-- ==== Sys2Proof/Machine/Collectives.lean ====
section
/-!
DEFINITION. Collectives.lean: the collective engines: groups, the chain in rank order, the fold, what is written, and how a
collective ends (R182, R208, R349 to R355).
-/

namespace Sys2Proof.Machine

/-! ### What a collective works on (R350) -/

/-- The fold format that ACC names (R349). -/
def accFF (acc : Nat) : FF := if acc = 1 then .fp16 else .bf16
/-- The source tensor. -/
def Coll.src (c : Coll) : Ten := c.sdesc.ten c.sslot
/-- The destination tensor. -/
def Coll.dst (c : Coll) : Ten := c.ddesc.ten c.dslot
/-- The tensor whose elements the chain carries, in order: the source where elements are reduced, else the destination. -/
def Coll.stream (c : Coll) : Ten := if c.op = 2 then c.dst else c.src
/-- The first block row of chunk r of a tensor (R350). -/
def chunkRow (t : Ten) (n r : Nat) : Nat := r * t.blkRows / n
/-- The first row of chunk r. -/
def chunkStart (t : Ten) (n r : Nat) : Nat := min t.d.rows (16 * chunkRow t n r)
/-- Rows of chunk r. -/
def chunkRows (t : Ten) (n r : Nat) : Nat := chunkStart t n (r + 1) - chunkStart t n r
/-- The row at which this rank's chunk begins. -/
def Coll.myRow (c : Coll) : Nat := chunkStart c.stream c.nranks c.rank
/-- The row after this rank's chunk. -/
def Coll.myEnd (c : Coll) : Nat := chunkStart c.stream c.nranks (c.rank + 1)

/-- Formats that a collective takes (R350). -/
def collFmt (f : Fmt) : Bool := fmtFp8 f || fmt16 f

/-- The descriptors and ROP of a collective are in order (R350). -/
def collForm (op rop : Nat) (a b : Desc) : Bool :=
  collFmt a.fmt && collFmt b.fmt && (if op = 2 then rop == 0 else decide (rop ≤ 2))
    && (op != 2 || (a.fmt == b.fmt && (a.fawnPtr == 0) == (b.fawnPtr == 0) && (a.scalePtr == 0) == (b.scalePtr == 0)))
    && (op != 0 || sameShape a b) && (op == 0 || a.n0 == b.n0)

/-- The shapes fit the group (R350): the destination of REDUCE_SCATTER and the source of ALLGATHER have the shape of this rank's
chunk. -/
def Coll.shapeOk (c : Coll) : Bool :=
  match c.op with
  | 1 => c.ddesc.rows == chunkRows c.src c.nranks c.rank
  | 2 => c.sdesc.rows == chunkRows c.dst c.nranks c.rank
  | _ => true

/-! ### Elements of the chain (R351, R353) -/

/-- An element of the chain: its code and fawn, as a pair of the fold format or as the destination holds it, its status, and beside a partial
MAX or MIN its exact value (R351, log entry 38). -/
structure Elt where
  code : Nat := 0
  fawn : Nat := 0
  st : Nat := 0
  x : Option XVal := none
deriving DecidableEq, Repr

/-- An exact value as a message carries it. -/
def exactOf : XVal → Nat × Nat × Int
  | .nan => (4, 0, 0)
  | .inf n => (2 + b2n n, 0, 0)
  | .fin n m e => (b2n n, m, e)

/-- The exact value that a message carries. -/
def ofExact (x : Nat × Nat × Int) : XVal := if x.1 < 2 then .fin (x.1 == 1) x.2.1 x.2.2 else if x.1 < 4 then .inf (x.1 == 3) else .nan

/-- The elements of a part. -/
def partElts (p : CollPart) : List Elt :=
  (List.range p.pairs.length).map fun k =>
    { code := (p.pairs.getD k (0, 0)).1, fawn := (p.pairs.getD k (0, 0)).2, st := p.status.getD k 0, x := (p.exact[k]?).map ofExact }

=-=-=

> [Problem to work on]: Here the job is to output the lines from the start of the material through the line with "def Coll.stream (c", inclusive, exactly and with nothing else.

> [Solution for this task]:
-- ==== Sys2Proof/Machine/Collectives.lean ====
section
/-!
DEFINITION. Collectives.lean: the collective engines: groups, the chain in rank order, the fold, what is written, and how a
collective ends (R182, R208, R349 to R355).
-/

namespace Sys2Proof.Machine

/-! ### What a collective works on (R350) -/

/-- The fold format that ACC names (R349). -/
def accFF (acc : Nat) : FF := if acc = 1 then .fp16 else .bf16
/-- The source tensor. -/
def Coll.src (c : Coll) : Ten := c.sdesc.ten c.sslot
/-- The destination tensor. -/
def Coll.dst (c : Coll) : Ten := c.ddesc.ten c.dslot
/-- The tensor whose elements the chain carries, in order: the source where elements are reduced, else the destination. -/
def Coll.stream (c : Coll) : Ten := if c.op = 2 then c.dst else c.src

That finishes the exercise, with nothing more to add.